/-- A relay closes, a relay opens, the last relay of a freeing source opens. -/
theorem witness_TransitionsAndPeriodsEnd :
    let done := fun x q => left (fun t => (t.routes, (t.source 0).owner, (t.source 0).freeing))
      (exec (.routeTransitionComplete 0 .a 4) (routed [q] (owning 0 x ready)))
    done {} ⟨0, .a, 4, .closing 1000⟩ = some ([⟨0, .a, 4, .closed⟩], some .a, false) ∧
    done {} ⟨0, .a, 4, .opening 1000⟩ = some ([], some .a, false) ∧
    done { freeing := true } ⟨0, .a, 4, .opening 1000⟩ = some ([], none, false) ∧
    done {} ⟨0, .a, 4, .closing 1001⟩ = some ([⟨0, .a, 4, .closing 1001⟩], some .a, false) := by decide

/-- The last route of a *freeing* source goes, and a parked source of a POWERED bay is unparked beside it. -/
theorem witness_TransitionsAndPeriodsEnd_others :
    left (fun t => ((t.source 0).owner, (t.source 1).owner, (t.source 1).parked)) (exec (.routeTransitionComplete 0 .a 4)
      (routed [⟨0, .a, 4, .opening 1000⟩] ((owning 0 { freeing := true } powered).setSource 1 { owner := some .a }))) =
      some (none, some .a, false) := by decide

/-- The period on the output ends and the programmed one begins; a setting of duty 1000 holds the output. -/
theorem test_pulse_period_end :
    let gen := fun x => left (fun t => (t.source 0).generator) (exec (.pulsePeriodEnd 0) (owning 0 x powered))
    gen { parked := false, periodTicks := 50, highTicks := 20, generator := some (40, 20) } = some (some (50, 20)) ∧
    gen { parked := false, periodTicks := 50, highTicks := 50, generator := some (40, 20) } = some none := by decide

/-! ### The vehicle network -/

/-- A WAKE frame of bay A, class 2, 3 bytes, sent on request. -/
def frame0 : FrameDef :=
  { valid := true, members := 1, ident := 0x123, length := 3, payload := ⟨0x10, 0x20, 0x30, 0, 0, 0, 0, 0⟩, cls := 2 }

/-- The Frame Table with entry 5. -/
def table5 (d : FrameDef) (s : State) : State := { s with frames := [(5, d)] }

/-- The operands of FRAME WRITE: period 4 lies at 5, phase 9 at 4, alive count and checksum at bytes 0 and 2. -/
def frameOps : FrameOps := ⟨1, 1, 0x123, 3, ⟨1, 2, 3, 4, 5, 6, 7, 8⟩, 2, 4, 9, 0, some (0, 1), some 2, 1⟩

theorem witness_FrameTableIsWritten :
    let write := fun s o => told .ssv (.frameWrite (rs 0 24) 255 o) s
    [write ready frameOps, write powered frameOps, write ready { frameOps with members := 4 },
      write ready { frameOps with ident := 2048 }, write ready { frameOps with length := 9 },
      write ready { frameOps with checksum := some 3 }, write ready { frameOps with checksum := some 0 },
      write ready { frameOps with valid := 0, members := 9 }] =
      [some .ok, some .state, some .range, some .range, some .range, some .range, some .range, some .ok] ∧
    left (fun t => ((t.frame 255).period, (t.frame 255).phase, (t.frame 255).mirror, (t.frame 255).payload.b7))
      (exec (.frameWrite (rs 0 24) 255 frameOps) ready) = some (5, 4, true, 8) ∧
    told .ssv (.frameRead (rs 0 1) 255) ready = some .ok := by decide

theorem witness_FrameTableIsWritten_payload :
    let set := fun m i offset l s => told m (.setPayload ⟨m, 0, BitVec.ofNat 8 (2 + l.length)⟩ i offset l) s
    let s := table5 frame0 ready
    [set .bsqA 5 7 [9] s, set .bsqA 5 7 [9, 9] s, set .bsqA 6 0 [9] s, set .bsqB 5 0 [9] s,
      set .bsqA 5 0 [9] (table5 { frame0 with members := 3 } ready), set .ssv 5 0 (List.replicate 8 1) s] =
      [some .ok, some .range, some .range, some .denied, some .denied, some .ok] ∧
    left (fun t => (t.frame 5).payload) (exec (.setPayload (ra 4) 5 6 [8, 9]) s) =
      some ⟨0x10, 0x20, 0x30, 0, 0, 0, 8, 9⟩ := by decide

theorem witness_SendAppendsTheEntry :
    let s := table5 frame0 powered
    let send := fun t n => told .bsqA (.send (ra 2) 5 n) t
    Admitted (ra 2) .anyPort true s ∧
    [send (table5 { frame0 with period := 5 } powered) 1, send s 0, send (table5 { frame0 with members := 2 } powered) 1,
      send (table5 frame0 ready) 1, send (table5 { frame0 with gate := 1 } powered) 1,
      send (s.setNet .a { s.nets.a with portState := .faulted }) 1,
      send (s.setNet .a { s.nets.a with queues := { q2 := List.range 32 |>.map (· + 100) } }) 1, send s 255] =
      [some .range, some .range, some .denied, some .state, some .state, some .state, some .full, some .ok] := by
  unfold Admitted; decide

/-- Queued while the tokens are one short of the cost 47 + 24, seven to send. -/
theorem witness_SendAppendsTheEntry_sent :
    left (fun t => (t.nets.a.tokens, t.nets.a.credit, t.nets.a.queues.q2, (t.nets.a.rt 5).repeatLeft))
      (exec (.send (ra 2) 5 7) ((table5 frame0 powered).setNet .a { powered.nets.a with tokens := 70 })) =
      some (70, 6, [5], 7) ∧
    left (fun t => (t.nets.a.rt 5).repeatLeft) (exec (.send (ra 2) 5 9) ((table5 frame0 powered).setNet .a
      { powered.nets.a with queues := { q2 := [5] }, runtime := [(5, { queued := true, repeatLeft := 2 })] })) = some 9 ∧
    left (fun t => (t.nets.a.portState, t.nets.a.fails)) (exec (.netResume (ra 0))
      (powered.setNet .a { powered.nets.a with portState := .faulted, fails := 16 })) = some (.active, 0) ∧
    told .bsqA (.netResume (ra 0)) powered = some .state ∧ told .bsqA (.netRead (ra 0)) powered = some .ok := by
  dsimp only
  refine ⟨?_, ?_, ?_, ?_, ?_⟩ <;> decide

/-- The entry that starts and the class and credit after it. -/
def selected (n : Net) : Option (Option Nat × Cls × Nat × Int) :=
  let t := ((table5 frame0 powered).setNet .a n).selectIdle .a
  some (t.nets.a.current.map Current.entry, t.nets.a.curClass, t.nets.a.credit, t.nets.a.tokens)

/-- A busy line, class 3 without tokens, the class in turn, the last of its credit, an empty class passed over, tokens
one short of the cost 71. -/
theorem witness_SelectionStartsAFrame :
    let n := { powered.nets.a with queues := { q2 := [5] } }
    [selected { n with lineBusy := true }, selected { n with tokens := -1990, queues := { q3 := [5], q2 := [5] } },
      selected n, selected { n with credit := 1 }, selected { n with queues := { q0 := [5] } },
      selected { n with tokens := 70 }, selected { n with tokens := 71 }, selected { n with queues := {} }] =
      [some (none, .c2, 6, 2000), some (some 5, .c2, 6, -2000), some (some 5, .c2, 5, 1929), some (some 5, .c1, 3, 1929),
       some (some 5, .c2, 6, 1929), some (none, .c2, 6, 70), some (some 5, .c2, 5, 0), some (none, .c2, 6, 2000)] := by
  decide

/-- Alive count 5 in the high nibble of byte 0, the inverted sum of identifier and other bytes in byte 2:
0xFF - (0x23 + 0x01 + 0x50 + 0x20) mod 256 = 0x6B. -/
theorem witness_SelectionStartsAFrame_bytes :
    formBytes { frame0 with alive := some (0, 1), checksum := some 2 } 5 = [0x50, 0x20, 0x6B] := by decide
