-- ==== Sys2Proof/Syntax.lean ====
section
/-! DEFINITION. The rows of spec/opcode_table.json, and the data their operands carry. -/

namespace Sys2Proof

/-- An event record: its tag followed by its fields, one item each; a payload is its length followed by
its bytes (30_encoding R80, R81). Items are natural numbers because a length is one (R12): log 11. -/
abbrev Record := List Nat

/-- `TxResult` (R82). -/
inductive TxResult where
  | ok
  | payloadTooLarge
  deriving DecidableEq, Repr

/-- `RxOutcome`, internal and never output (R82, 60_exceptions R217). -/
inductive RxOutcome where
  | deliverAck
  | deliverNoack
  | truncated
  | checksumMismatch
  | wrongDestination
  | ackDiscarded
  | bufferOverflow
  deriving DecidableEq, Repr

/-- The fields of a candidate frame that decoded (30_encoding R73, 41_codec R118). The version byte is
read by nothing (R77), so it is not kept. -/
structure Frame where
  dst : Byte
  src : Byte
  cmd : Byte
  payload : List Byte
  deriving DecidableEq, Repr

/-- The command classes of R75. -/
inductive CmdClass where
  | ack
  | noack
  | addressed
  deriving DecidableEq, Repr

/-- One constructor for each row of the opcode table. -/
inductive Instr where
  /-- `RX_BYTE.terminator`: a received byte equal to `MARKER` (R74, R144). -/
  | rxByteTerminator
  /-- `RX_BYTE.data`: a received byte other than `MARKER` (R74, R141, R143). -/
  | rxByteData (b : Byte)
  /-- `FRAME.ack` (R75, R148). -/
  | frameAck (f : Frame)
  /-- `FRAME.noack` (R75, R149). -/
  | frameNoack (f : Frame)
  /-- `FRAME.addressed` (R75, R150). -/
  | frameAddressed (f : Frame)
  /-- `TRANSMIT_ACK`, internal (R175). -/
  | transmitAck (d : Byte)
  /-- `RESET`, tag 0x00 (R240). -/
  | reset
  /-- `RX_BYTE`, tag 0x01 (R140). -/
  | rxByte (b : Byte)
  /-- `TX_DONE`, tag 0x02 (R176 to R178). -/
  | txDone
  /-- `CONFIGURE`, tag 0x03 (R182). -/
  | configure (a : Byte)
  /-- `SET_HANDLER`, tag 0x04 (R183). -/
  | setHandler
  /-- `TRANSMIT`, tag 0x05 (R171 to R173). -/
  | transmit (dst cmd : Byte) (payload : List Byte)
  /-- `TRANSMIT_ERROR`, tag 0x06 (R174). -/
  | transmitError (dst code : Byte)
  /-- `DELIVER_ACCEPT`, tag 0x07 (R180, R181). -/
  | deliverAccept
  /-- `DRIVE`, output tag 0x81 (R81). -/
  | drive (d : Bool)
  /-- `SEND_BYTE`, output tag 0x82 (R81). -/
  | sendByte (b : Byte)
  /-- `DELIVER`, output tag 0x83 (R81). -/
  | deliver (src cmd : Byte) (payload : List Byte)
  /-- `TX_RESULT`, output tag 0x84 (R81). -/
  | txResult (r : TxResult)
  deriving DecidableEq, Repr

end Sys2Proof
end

-- PROBLEM --
Output exactly the lines of the material above from the one containing "frame0 with period" up to and including the one containing "[some .range, some".

-- TASK SOLUTION --
    [send (table5 { frame0 with period := 5 } powered) 1, send s 0, send (table5 { frame0 with members := 2 } powered) 1,
      send (table5 frame0 ready) 1, send (table5 { frame0 with gate := 1 } powered) 1,
      send (s.setNet .a { s.nets.a with portState := .faulted }) 1,
      send (s.setNet .a { s.nets.a with queues := { q2 := List.range 32 |>.map (· + 100) } }) 1, send s 255] =
      [some .range, some .range, some .denied, some .state, some .state, some .state, some .full, some .ok] := by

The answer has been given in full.